Outside of empty space, we have particles of various types. Those particles interact with each other, and with space itself. Those interactions are what end up producing the universe we see and live in.

Fields are, essentially, a property of space. A field is, at its simplest, a kind of property of space that is defined at every point in space.

When particles interact with fields, they can end up exchanging energy. They do that through a particular kind of particle, called an exchange particle. For example, think about an electromagnetic field. An electron orbits an atomic nucleus, due to forces created by the electromagnetic fields of the electrons and protons. When an electron moves to a lower-energy orbital, it produces a photon; when it absorbs a photon, it can jump to a higher orbital. The photon is the exchange particle for the electromagnetic field. Exchange particles are instances of a kind of particle called a boson.

So.. one of the really big mysteries of physics is: why do some particles have mass, and other particles don’t? That is, some particles, like protons, have masses. Others, like photons, don’t. Why is that?

It’s quite a big mystery. Based on our best model – called the standard model – we can predict all of the basic kinds of particles, and what their masses should be. But we didn’t have a clue about why there’s mass at all!

So, following the usual pattern in particle physics, we predict that there’s a field. Particles moving through that field, if they interact with the field, experience a sort of drag. That drag is mass. So – just like particles like neutrinos aren’t affected by electromagnetic fields, some particles like photons won’t have mass because they don’t interact with the field that produces mass. We call that field the Higgs’ field.

(The previous paragraph formerly contained an error. The higgs field produces mass, not gravity. Just a stupid typo; my fingers got ahead of my brain.)

So physicists proposed the existence of the Higgs’ field. But how could they test it?

It’s a field. Fields have exchange particles. What would the exchange particles of the Higgs’ field be? Exchange particles are bosons, so this one is, naturally, called a Higgs’ boson. So if the Higgs’ field exists, then it will have an exchange particle. If the standard model of physics is right, then we can use it to predict the mass that that boson must have.

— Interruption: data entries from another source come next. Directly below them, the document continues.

-- ==== Sys2Proof/Machine/Read.lean ====
section
/-! DEFINITION. What a read of each entry returns (R321, chapter 18): one function for each table of the map, and
readEntry over all of them. -/

namespace Sys2Proof.Machine

/-- A Boolean as a number. -/
def boolNat (b : Bool) : Nat := if b then 1 else 0

/-- Signed 32-bit and 64-bit wire values. -/
def w32 (i : Int) : Nat := wireInt 32 i
/-- A signed 64-bit wire value. -/
def w64 (i : Int) : Nat := wireInt 64 i

/-- The factory image (R356, R450): the spec gives its SEQUENCE, SERIAL and WRITTEN_TW no value. -/
def factoryImage : List Nat :=
  imageOctets 0x01
    { compat := 1, sequence := BitVec.ofNat 32 (factoryRaw 0x7100 1 4), generation := 0, digest := digestOf [], nodeId := 0,
      serial := BitVec.ofNat 32 (factoryRaw 0x7100 2 4), writtenTw := BitVec.ofNat 64 (factoryRaw 0x7100 3 8),
      records := imageRecords [] State.reset } []

/-- Octets 256·k to 256·k + 255 of the factory image. -/
def factoryPage (k : Nat) : List Nat :=
  let p := (factoryImage.drop (256 * k)).take 256
  p ++ List.replicate (256 - p.length) 0

/-- The entry of the action table in a slot (R249). -/
def actionSlot (s : State) (n : Nat) : List Nat :=
  match s.act.sched.find? fun e => decide (e.slot = some n) with
  | some e => octetsOf 2 e.handle ++ octetsOf 8 e.fire.toNat ++ octetsOf 32 e.desc.toNat
  | none => List.replicate 42 0

/-- A missed-trigger log entry (Table 8.7). -/
def missOctets (m : Miss) : List Nat :=
  octetsOf 8 m.instant.toNat ++ [m.reason, m.kind * 16] ++ octetsOf 2 m.epoch.toNat ++ octetsOf 4 m.capture

/-- Requests in flight (R337): queued ones, and ones whose answer has not left. -/
def inFlight (s : State) : Nat := s.dict.queue.length + s.link.own.countP (·.counted)

/-- Per-channel entries (Table 18.3). -/
def readChan (s : State) (p c : Nat) : Nat :=
  let x := chanAt s c
  match p with
  | 4 => x.ovrCount
  | 5 => x.ovrLast.toNat
  | 6 => boolNat x.ovrLevel
  | 7 => x.owResult
  | _ => x.owRes

/-- Table 18.4. -/
def read1 (s : State) (idx sub : Nat) : Nat :=
  match idx with
  | 0x1002 => stateCode s.power.mode
  | 0x1008 => 0x476C69766F205A562D313238
  | 0x1018 => if sub = 1 then 0x484F4C54 else if sub = 2 then 0x5A560080 else if sub = 3 then 0x00010000
    else factoryRaw 0x1018 4 4
  | 0x1201 => if sub = 1 then s.dict.keyOp.gen.toNat else s.dict.keyCu.gen.toNat
  | _ => if sub = 0 then s.dict.authFails else if sub = 1 then s.dict.duplicates else if sub = 2 then s.dict.requests
    else inFlight s

/-- Tables 18.5 and 18.6, but for the slices. -/
def read2 (s : State) (idx sub : Nat) : Nat :=
  let d := dieAt s sub
  match idx with
  | 0x2F42 => owcState s sub
  | 0x2F44 => (groupAt s sub).owc.lastStart.toNat
  | 0x3000 => boolNat d.refEnable
  | 0x3001 => boolNat d.refReady
  | 0x3002 => if sub = 0 then s.ref.inUse else if sub = 1 then w32 s.ref.k
    else if sub = 2 then (match s.ref.ratio with | some q => encF64 q | none => nan64) else s.ref.ovenTemp
  | 0x3004 => if sub = 0 then s.cal.state else s.cal.lastStart.toNat
  | 0x3005 => d.calResult
  | 0x3011 => d.rotNext
  | 0x3012 => d.rotPhase
  | 0x3013 => sparesLeft d
  | 0x3014 => d.limited
  | 0x3015 => d.fitFail
  | 0x3016 => d.skipped
  | _ => d.orphan

/-- Slice and channel entries of 0x3020 to 0x33FF (Tables 3.4, 4.5, 4.6). -/
def readSlice (s : State) (idx sub : Nat) : Nat :=
  let g := idx % 4
  let k := sliceAt s g sub
  let ch := chanAt s (32 * (idx % 16) + sub)
  if idx < 0x3024 then sliceRoleWord k
  else if idx < 0x3028 then w32 k.trimA
  else if idx < 0x302C then w32 k.trimB
  else if idx < 0x3030 then w32 k.oX
  else if idx < 0x3034 then w32 (chanAt s (32 * g + sub)).oBase
  else if idx < 0x3100 then (chanAt s (32 * g + sub)).lastVisit.toNat
  else if idx < 0x3200 then w32 (ch.pairs.getD (idx / 16 % 16) (0, 0)).1
  else if idx < 0x3300 then w32 (ch.pairs.getD (idx / 16 % 16) (0, 0)).2
  else (sliceAt s ((idx - 0x3300) / 0x20) sub).weights.getD (idx % 0x20) 0

/-- MAP_RESIDUAL_RMS: 2^−48 edge is 1953125 / (8 · 2^48) ps (R144). -/
def mapRms (s : State) : Nat :=
  if s.map.resid.isEmpty then nan32
  else encF32 (sqrtRat ((((s.map.resid.map fun r => r.natAbs * r.natAbs).sum * 1953125 ^ 2 : Nat) : Rat)
    / ((s.map.resid.length * 64 * 2 ^ 96 : Nat) : Rat)))

/-- MAP_RATE in ppm (R144). -/
def mapRate (s : State) : Nat :=
  if s.map.qNum = 0 then nan64
  else encF64 (((s.map.qDen * 2 ^ 48 : Nat) / (s.map.qNum * 62500 : Int) - 1 : Rat) * 1000000)

/-- Table 18.7. -/
def read3 (s : State) (idx sub : Nat) : Nat :=
  match idx with
  | 0x3403 => (groupAt s sub).active
  | 0x3404 => bankState s (sub / 2) (sub % 2)
  | 0x3408 => fadeState s sub
  | 0x3409 => (groupAt s sub).fadeLast.toNat
  | 0x340A => chainDelay s.conf.cfg sub
  | 0x340B => (s.time.pt - s.modPhase) / modPeriod
  | 0x340C => ((groupAt s (sub / 2)).bank (sub % 2)).crc
  | 0x3603 => streamDelay s.conf.cfg (sub / 4) (sub % 4)
  | 0x3604 => rsLoad s.conf.cfg
  | 0x3606 => if sub = 0 then mapRms s else mapRate s
  | 0x3607 => (streamAt s sub).gridIndex
  | _ => w32 (((groupAt s ((idx - 0x3500) / 0x10)).bank (idx % 0x10)).coefs.getD sub 0)

/-- Table 18.8. -/
def read4 (s : State) (idx sub : Nat) : Nat :=
  let x := s.aux
  match idx with
  | 0x3804 => if sub = 0 then seqState s else if sub = 1 then x.missed else x.lastLaunch.toNat
  | 0x3805 => tSeq s.conf.cfg
  | 0x380C => (x.wins.getD sub ⟨0, 0, true⟩).last.toNat
  | 0x380D => (x.wins.getD sub ⟨0, 0, true⟩).count
  | 0x3811 => x.queue.length
  | 0x3818 => if sub = 1 then x.calState else x.calLast.toNat
  | 0x3819 => w32 (if sub = 0 then x.calOffset else x.calGain)
  | 0x3820 => if sub = 0 then ringNext auxRingSize x.ring else if sub = 1 then x.ring.read
    else if sub = 2 then x.ring.recs.length else x.ring.lost
  | 0x3830 => wireInt 16 (x.codes.getD sub 0)
  | 0x3831 => x.values.getD sub nan32
  | _ => (x.times.getD sub 0).toNat

/-- Table 18.9. -/
def read5 (s : State) (idx sub : Nat) : Nat :=
  let x := unitAt s sub
  match idx with
  | 0x3C40 => unitState s sub
  | 0x3C41 => x.count
  | 0x3C42 => (match x.lastTw with | some p => p.1.toNat | none => 0)
  | 0x3C43 => boolNat (unitStreaming s.conf.cfg sub)
  | 0x3C44 => storeFree s sub
  | 0x3C45 => x.truncated
  | 0x3C48 => x.missTotal
  | 0x3C49 => (unitAt s (sub / 8)).missBy.getD (sub % 8) 0
  | 0x3C50 => capRegion s.conf.cfg
  | _ => (s.outs.getD sub ⟨false, [], 0, 0⟩).late

/-- TIME_ERROR_BOUND: E_k in ns, or plus infinity (R225). -/
def boundF32 (s : State) : Nat := match s.ptp.bound with | some q => encF32 q | none => 0x7F800000

/-- PTP_PORT_STATE (R220): INITIALIZING (1) from BOOT to the first frame tick (R433, notes/assumptions/38.md), DISABLED (3) while no port has a ring role, and FAULTY (2) while a local fault has left no ring
port active; that these are the conditions of the standard's states here is PRESUMED (notes/assumptions/62.md). -/
def portState (s : State) : Nat :=
  let ring := s.link.ports.filter fun q => decide (q.role = 1) || decide (q.role = 2)
  if s.ptp.state = 1 then 1
  else if ring.isEmpty then 3
  else if ring.all (fun q => !q.status) && ring.any (fun q => decide (q.faults ≠ 0)) then 2
  else s.ptp.state

/-- Table 18.10. -/
def read6 (s : State) (idx sub : Nat) : Nat :=
  let p := ptpAt s sub
  match idx with
  | 0x4000 => (match sub with
    | 1 => s.time.cycTw.toNat
    | 2 => frameNumber (tf s) s.time.frameTw
    | 3 => s.time.epoch.toNat
    | 4 => s.time.era
    | 5 => s.time.quality
    | 6 => s.time.lastStepTick.toNat
    | _ => s.time.lastStepDelta.toNat)
  | 0x4003 => s.conf.margin
  | 0x4010 => (match sub with
    | 0 => s.ptp.cause
    | 1 => boundF32 s
    | 2 => boolNat s.ptp.suspect
    | 3 => w64 (roundRat (thetaBar s))
    | 4 => encF64 (s.ptp.y * 1000000000)
    | 5 => s.ptp.holdStart.toNat
    | 6 => s.ptp.suspectSince.toNat
    | _ => if s.ptp.cause.testBit 4 then w64 s.ptp.pending else 0)
  | 0x4011 => (match sub with
    | 0 => portState s
    | 1 => s.ptp.timingPort.getD 0xFF
    | 2 => (match s.ptp.best with | some b => b.parent.toNat | none => 0)
    | _ => (match s.ptp.best with | some b => b.gm.toNat | none => 0))
  | 0x4015 => if sub = 2 then s.ptp.reroute else w64 (ptpAt s (sub - 3)).step
  | 0x4016 => s.ptp.discards
  | 0x4100 => w64 (fixedIn sub)
  | 0x4101 => w64 (fixedOut sub)
  | 0x4105 => w64 (linkDelay s sub)
  | _ => p.faults

/-- Streams and ports of Table 18.11. -/
def read7a (s : State) (idx sub : Nat) : Nat :=
  let t := streamAt s sub
  let p := portAt s sub
  match idx with
  | 0x4812 => streamState s sub
  | 0x4813 => streamBound s.conf.cfg sub
  | 0x4814 => t.blocks
  | 0x4815 => t.late
  | 0x4816 => t.excOver
  | 0x4817 => t.startTw.toNat
  | 0x4904 => boolNat p.status
  | 0x4905 => if s.link.rolesRead then p.role else 0
  | 0x4906 => p.faults
  | 0x4907 => p.retx
  | _ => rtoUs s.conf.cfg sub * usec

/-- Link layer and buffers of Table 18.11. -/
def read7b (s : State) (idx sub : Nat) : Nat :=
  let l := s.link
  let b := s.buf
  match idx with
  | 0x4A01 => (match sub with
    | 0 => segInFlight s
    | 1 => l.creditUsed.toNat
    | 2 => l.creditLimit.toNat
    | 3 => l.ackNext.toNat
    | 4 => l.ssnNext.toNat
    | 5 => s.conf.creditNeed
    | _ => l.discards)
  | 0x4A10 => (match sub with
    | 0 => s.conf.admitCode
    | 1 => s.conf.admitPort
    | 2 => s.conf.admitNeed
    | _ => s.conf.admitHave)
  | 0x4B00 => (match sub with
    | 0 => b.depth
    | 1 => b.mark
    | 2 => sbufSend s
    | 3 => b.write
    | 4 => (match b.retx with | some r => lineOf s r | none => 0xFFFF)
    | 5 => boolNat (decide (b.depth = sbufLines))
    | _ => b.peak)
  | 0x4B01 => if sub = 0 then boolNat b.overrun else b.overrunCycles
  | 0x4B02 => if sub = 0 then b.parityErrors else if sub = 1 then b.poisoned else if sub = 2 then b.shadowReads
    else b.unrecovered
  | 0x4B03 => queueOctets s sub
  | 0x4B04 => assemblyFill s
  | 0x4B05 => if sub = 1 then reserveFill s else if sub = 2 then b.reservePeak else b.reserveStops
  | _ => (backlogOldest s).toNat

/-- Table 18.12. -/
def read8a (s : State) (idx sub : Nat) : Nat :=
  let e := s.ev
  let x := e.inputs.getD sub .init
  match idx with
  | 0x5002 => s.act.sched.countP fun e => e.slot.isSome
  | 0x5004 => s.act.refusedLate
  | 0x5011 => s.act.logCount
  | 0x5201 => x.count
  | 0x5202 => x.last.toNat
  | 0x5203 => boolNat x.level
  | 0x5204 => x.glitches
  | 0x5210 => if sub = 0 then ringNext evRingSize e.ring else if sub = 1 then e.ring.read
    else if sub = 2 then e.ring.recs.length else e.ring.lost
  | 0x5282 => e.accepted
  | _ => e.discards.getD (sub - 1) 0

/-- Tick of the pending hoist (R341). -/
def hoistTick (s : State) : Nat :=
  match s.act.sched.find? fun e => decide (e.op = .hoist) with
  | some e => e.fire.toNat
  | none => 0

/-- Table 18.13. -/
def read8b (s : State) (idx sub : Nat) : Nat :=
  match idx with
  | 0x5400 => if sub = 0 then s.conf.generation.toNat else s.conf.digest.toNat
  | 0x5403 => ((bankSeq s sub).getD 0).toNat
  | 0x5404 => bankStateCode s sub
  | 0x5405 => s.store.bootBank
  | 0x5406 => if sub = 0 then s.store.slotState
    else if sub = 1 then s.store.slotBurgee.1 * 2 ^ 32 + s.store.slotBurgee.2 else s.store.slotGen.toNat
  | 0x5407 => if sub = 0 then s.store.mirrorState else s.store.mirrorLast.toNat
  | 0x5409 => s.conf.checkRefusals
  | 0x5412 => s.conf.shadow.length
  | 0x5413 => if sub = 0 then hoistTick s else (hoistContent s).length
  | 0x5414 => if sub = 0 then s.conf.hoistLastTick.toNat else s.conf.hoistLastResult
  | _ => (digestOf (cfgApply s.conf.cfg s.conf.shadow)).toNat

/-- The source with a number of Table 15.9. -/
def srcNumbered (n : Nat) : Source :=
  match n with
  | 1 => .ocxo
  | 2 => .refclk10
  | 3 => .recovered 0
  | 4 => .recovered 1
  | 5 => .recovered 2
  | _ => .recovered 3

/-- Table 18.14. -/
def read9a (s : State) (idx sub : Nat) : Nat :=
  let c := s.clocks
  match idx with
  | 0x5800 => if sub = 1 then refSourceCode c.inUse else (match c.inUse with | .recovered p => p.val | _ => 0xFF)
  | 0x5801 => srcStateCode (srcAt s (srcNumbered sub))
  | 0x5803 => if sub = 0 then c.switches else if sub = 1 then c.stops else c.lastSwitch.toNat
  | 0x5804 => if sub = 1 then c.perfNow else (match c.perfLast with | some n => encF32 ((n : Rat) / 1000) | none => nan32)
  | 0x5805 => boolNat c.tuneHeld
  | 0x5806 => (match c.refOffset with | some n => encF64 ((n : Rat) / 1000) | none => nan64)
  | 0x5808 => c.gateState.getD sub 0
  | 0x5809 => c.gateFails.getD sub 0
  | 0x5811 => s.power.bootCause
  | _ => if sub = 0 then warmElapsed s else if s.power.mode = .warm then warmOpen s else s.power.warmWait

/-- Table 18.15. -/
def read9b (s : State) (idx sub : Nat) : Nat :=
  let h := s.health
  let p := h.pennants.getD sub Pennant.init
  let t := if idx = 0x5C40 then h.dram else h.sram
  match idx with
  | 0x5C00 => bunting s
  | 0x5C01 => boolNat p.raised + 2 * boolNat p.level
  | 0x5C02 => p.count
  | 0x5C03 => p.first.toNat
  | 0x5C04 => p.last.toNat
  | 0x5C05 => levelsWord s
  | 0x5C06 => ensign s
  | 0x5C20 => if sub = 0 then boolNat h.halfMast else if sub = 1 then halfMastCause s else h.spare.sinceTw.toNat
  | 0x5C30 => spareCount s sub
  | 0x5C31 => retiredCount s sub
  | 0x5C40 | 0x5C41 => if sub = 0 then t.passLast.toNat else if sub = 1 then t.corrected else t.uncorrected
  | _ => h.bgSkipped

/-- Table 18.17: factory data. COMPAT_SUPPORTED is level 1 alone (R361). -/
def readFactory (r : Row) (idx sub : Nat) : Nat :=
  if idx = 0x7000 ∧ sub = 2 then 2
  else if idx / 0x100 = 0x74 then w32 ((factoryFir (3 + idx / 0x10 % 0x10) (decide (idx % 0x10 = 1))).getD sub 0)
  else factoryNat idx sub r.ty.size

/-- RW entries that the configuration store holds. -/
def storedRw (idx : Nat) : Bool := decide (idx = 0x1202) || decide (idx = 0x1210) || decide (idx = 0x4107)

/-- The value of an entry of fixed length that has a row, as a number. -/
def readNat (s : State) (r : Row) (idx sub : Nat) : Nat :=
  if r.acc = .rws ∨ storedRw idx then cfgAt s idx sub
  else if idx < 0x2000 then read1 s idx sub
  else if idx < 0x2F00 then readChan s (idx / 0x100 % 0x10) (32 * (idx / 0x10 % 0x10) + sub)
  else if idx < 0x3020 then read2 s idx sub
  else if idx < 0x3400 then readSlice s idx sub
  else if idx < 0x3800 then read3 s idx sub
  else if idx < 0x3C00 then read4 s idx sub
  else if idx < 0x4000 then read5 s idx sub
  else if idx < 0x4800 then read6 s idx sub
  else if idx < 0x4A00 then read7a s idx sub
  else if idx < 0x5000 then read7b s idx sub
  else if idx < 0x5400 then read8a s idx sub
  else if idx < 0x5800 then read8b s idx sub
  else if idx < 0x5C00 then read9a s idx sub
  else if idx < 0x6000 then read9b s idx sub
  else readFactory r idx sub

/-- The octets that a read of a named entry returns (R321). -/
def readEntry (s : State) (r : Row) (idx sub : Nat) : List Nat :=
  if idx = 0x3821 then ringData s.aux.ring
  else if idx = 0x5211 then ringData s.ev.ring
  else if idx = 0x3C4A then (unitAt s sub).log.flatMap missOctets
  else if idx = 0x5010 then s.act.log.flatMap completionOctets
  else if idx = 0x5003 then actionSlot s sub
  else if 0x7100 ≤ idx ∧ idx < 0x7200 then factoryPage (idx - 0x7100)
  else octetsOf r.ty.size (readNat s r idx sub)

end Sys2Proof.Machine
end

So – if we can find a particle whose mass matches what we predict, and it has the correct properties for a mass-field exchange particle, then we can infer that the Higgs’ field is real, and is the cause of mass.

How did they find the Higgs’ boson?

We have a pretty good idea of what the mass of the Higgs’ boson must be. We can describe that mass in terms of a quantity of energy. (See the infamous Einstein equation!) If we can take particles that we can easily see and manipulate, and we can accelerate them up to super-super high speed, and collide them together. If the energy of a collision matches the mass of a particle, it can create that kind of particle. So we slam together, say, two protons at high enough energy, we’ll get a Higgs’ boson.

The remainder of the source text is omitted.